Charge-carrier transport properties of ultrathin Pb films

TL;DR

This study uses ab-initio and Boltzmann transport theory to analyze charge-carrier transport in ultrathin Pb films, revealing the dominant elastic interface scattering mechanism and explaining conductivity and Hall coefficient behaviors.

Contribution

It provides a detailed theoretical analysis of ultrathin Pb film transport properties, integrating DFT calculations with experimental data to identify scattering mechanisms and thickness-dependent behaviors.

Findings

Elastic interface scattering dominates electron transport.

Thickness influences conductivity and Hall coefficient.

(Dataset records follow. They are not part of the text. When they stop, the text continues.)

/-- A received NAK (R340, R345, R352). -/
def takeNak (cn : Nat) (n : NakPkt) (s : State) : State :=
  match vCipher cn none s with
  | (false, s) => s
  | (true, s) =>
    withConn cn s (fun c s =>
      let msn := c.txDone + diff32 n.msn.toNat c.txDone
      if n.kind = 1 then
        resend cn (fun f => decide (diff32 f.psn n.bmpBase.toNat < 256) && n.bitmap.getLsbD (diff32 f.psn n.bmpBase.toNat)) s
      else if n.kind = 2 then
        match c.tx.find? (fun (t : TxMsg) => t.msn == msn && !t.rnrWait) with
        | none => s
        | some t =>
          let k := t.rnr + 1
          if c.rnrTries ≠ 7 ∧ c.rnrTries ≤ k then connError cn (s.setConn cn (wrResult c msn St.noRecvBuffer 0 0))
          else s.setConn cn { c with tx := c.tx.map (fun (x : TxMsg) => if x.msn = msn then { x with rnr := k, rnrWait := true } else x) }
      else if n.kind = 3 then
        -- the bytes placed under LEN_EXCEEDS_BUFFER are not among the NAK's fields
        let (b, s) := if n.status = St.lenExceedsBuffer then s.draw 32 else (0, s)
        wrDone cn (s.modConn cn (fun c => wrResult c msn n.status b 0))
      else s)

/-- The checks of R332 that need no payload; ERROR answers data packets (R334). -/
def vReceive (dst : BitVec 22) (srcIp : Nat) (checkOk encrypted : Bool) (path : Nat) (dataMsn : Option Nat) (s : State)
    (f : Nat → Conn → State → State) : State :=
  if s.frozen then s.bump .vrmDropFreeze
  else
    let cn := dst.toNat
    match s.conn cn with
    | none => s.bump .vrmDropCheck
    | some c =>
      if checkOk = false ∨ srcIp ≠ c.peerIp ∨ encrypted ≠ c.slot.isSome ∨ c.state = .init then s.bump .vrmDropCheck
      else if c.state = .error then
        match dataMsn with
        | some m => sendNak cn path m St.connState 3 [] (s.bump .vrmDropCheck)
        | none => s.bump .vrmDropCheck
      else f cn c s

/-- A context that may be replaced: no incomplete message, held or unacknowledged packet (R355). -/
def replaceable (c : Conn) : Bool := c.cached && c.rx.isEmpty && c.held.isEmpty && c.flying.isEmpty

def cachedOf (s : State) (n : Nat) : Nat := (s.vrm.conns.filter (fun p => p.2.slice == n && p.2.cached)).length

/-- A place in the cache for a context of slice `n`: a free one of its own, or that of its least recently used replaceable context (R355). -/
def cacheRoom (n : Nat) (s : State) : Bool × State :=
  if cachedOf s n < limitOf s n (·.vrmtCached) 65536 then (true, s)
  else
    let old := s.vrm.conns.foldl (fun (b : Option (Nat × Nat)) p =>
      if p.2.slice = n ∧ replaceable p.2 = true then
        match b with
        | some (_, t) => if p.2.lastUse < t then some (p.1, p.2.lastUse) else b
        | none => some (p.1, p.2.lastUse)
      else b) none
    match old with
    | some (cn, _) => (true, s.modConn cn (fun c => { c with cached := false }))
    | none => (false, s)

/-- A doorbell takes effect: the engine reads the doorbell record (R337). -/
def takeDoorbell (cn : Nat) (snd rcv : Bool) (s : State) : State :=
  withConn cn s (fun c s =>
    if (vLink s c.slice c.dbSp c.doorbell).isSome then s
    else
      let (b, s) := vRead c.slice c.dbSp c.doorbell 8 s
      let st := fieldLE b 0 4
      let rt := fieldLE b 4 4
      let sn := 2 ^ c.sendLog2
      let rn := 2 ^ c.recvLog2
      let s := s.setConn cn { c with
        sendTail := if snd = true ∧ st < sn then c.sendHead + (st + sn - c.sendHead % sn) % sn else c.sendTail
        posted := if rcv = true ∧ rt < rn then c.posted + (rt + rn - c.posted % rn) % rn else c.posted }
      if c.state = .error then flushConn cn s else s)

def vHandle (cn : Nat) (w : CtxWait) (s : State) : State :=
  let live : Bool := match s.conn cn with
    | some c => c.state == .live
    | none => false
  match w with
  | .doorbell a b => takeDoorbell cn a b s
  | .packet k p => if live then takeData cn k p s else s
  | .ack a => if live then takeAck cn a s else s
  | .nak n => if live then takeNak cn n s else s
  | .abort p st => if live then takeAbort cn p st s else s

/-- Bytes of the packets that wait for contexts (R355). -/
def waitBytes : CtxWait → Nat
  | .packet _ p => 48 + p.payload.length
  | .ack _ => 72
  | .nak _ => 72
  | .abort _ _ => 48
  | .doorbell _ _ => 0

def isPacket (w : CtxWait) : Bool := decide (0 < waitBytes w)

def missBytes (s : State) : Nat := sumOf (List.map (fun x => sumOf (x.2.waiting.map waitBytes)) s.vrm.conns)

/-- Something needs a context: it acts at once where the context is cached, and otherwise waits for its fetch (R355). -/
def withCtx (cn : Nat) (w : CtxWait) (s : State) : State :=
  withConn cn s (fun c s =>
    if c.cached then
      let t := s.vrm.clock + 1
      vHandle cn w ((s.setConn cn { c with lastUse := t }).modVrm (fun v => { v with clock := t }))
    else if (hostRefusal s (ownerCaller c.slice)).isSome then connError cn s
    else if isPacket w ∧ (64 ≤ (c.waiting.filter isPacket).length ∨ 4 * 2 ^ 20 < missBytes s + waitBytes w) then s.bump .vrmDropMiss
    else s.setConn cn { c with waiting := c.waiting ++ [w] })

/-- A fetched context takes its place in the cache and what waited for it proceeds; where no context of the slice can give way, it waits on. -/
def ctxFetched (cn : Nat) (ok : Bool) (s : State) : State :=
  withConn cn s (fun c s =>
    if c.cached ∨ c.waiting.isEmpty then s
    else if ok = false then connError cn s
    else match cacheRoom c.slice s with
    | (false, s) => s
    | (true, s) =>
      let s := s.modConn cn (fun c => { c with cached := true, waiting := [] })
      c.waiting.foldl (fun s w => withCtx cn w s) s)

/-- A connection's end: it is CLOSED, its uncompleted requests and buffers flushed, and its number stays out of use (R333, R334). -/
def closeConn (cn : Nat) (flush : Bool) (s : State) : State :=
  withConn cn s (fun c s =>
    let s := if flush then flushConn cn (s.setConn cn { c with state := .error, tx := [], flying := [], rx := [], held := [], waiting := [] }) else s
    s.modVrm (fun v => { v with conns := v.conns.del cn, closing := cn :: v.closing }))

/-- Every path on a physical port is removed, and what was in flight on it is sent again on the others (R264, R351, R361). The last path of a
connection stays. -/
def portPathsDown (up : Nat → Bool) (s : State) : State :=
  s.vrm.conns.foldl (fun s p =>
    let cn := p.1
    let gone (i : Nat) : Bool := !up i
    let live := (List.range p.2.paths.length).filter (fun i => !(p.2.paths.getD i {}).removed)
    let drop := live.filter gone
    let drop := if drop.length = live.length then drop.drop 1 else drop
    if drop.isEmpty then s
    else
      let s := s.modConn cn (fun c => { c with paths := drop.foldl (fun l i => l.set i { l.getD i {} with removed := true }) c.paths })
      resend cn (fun f => drop.contains f.path) (s.bump .vrmPathsRemoved 0 drop.length)) s

end Sys2Proof.Machine
end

The model explains anomalous behavior of the first Pb layer.

Abstract

The charge-carrier transport properties of ultrathin metallic films are analysed with ab-initio methods using the density functional theory (DFT) on free-standing single crystalline slabs in the thickness range between 1 and 8 monolayers and compared with experiments for Pb films on Si(111). A strong interplay between bandstructure, quantised in the direction normal to the ultrathin film, charge-carrier scattering mechanisms and magnetoconduction was found. Based on the bandstructure obtained from the DFT, we used standard Boltzmann transport theory in two dimensions to obtain results for the electronic transport properties of 2 to 8 monolayers thick Pb(111) slabs with and without magnetic field. Comparison of calculations and experiment for the thickness dependence of the dc conductivity shows that the dominant scattering mechanism of electrons is diffuse elastic interface scattering for which the assumption of identical scattering times for all subbands and directions, used in this paper, is a good approximation. Within this model we can explain the thickness dependences of the electric conductivity and of the Hall coefficient as well as the anomalous behaviour of the first Pb layer.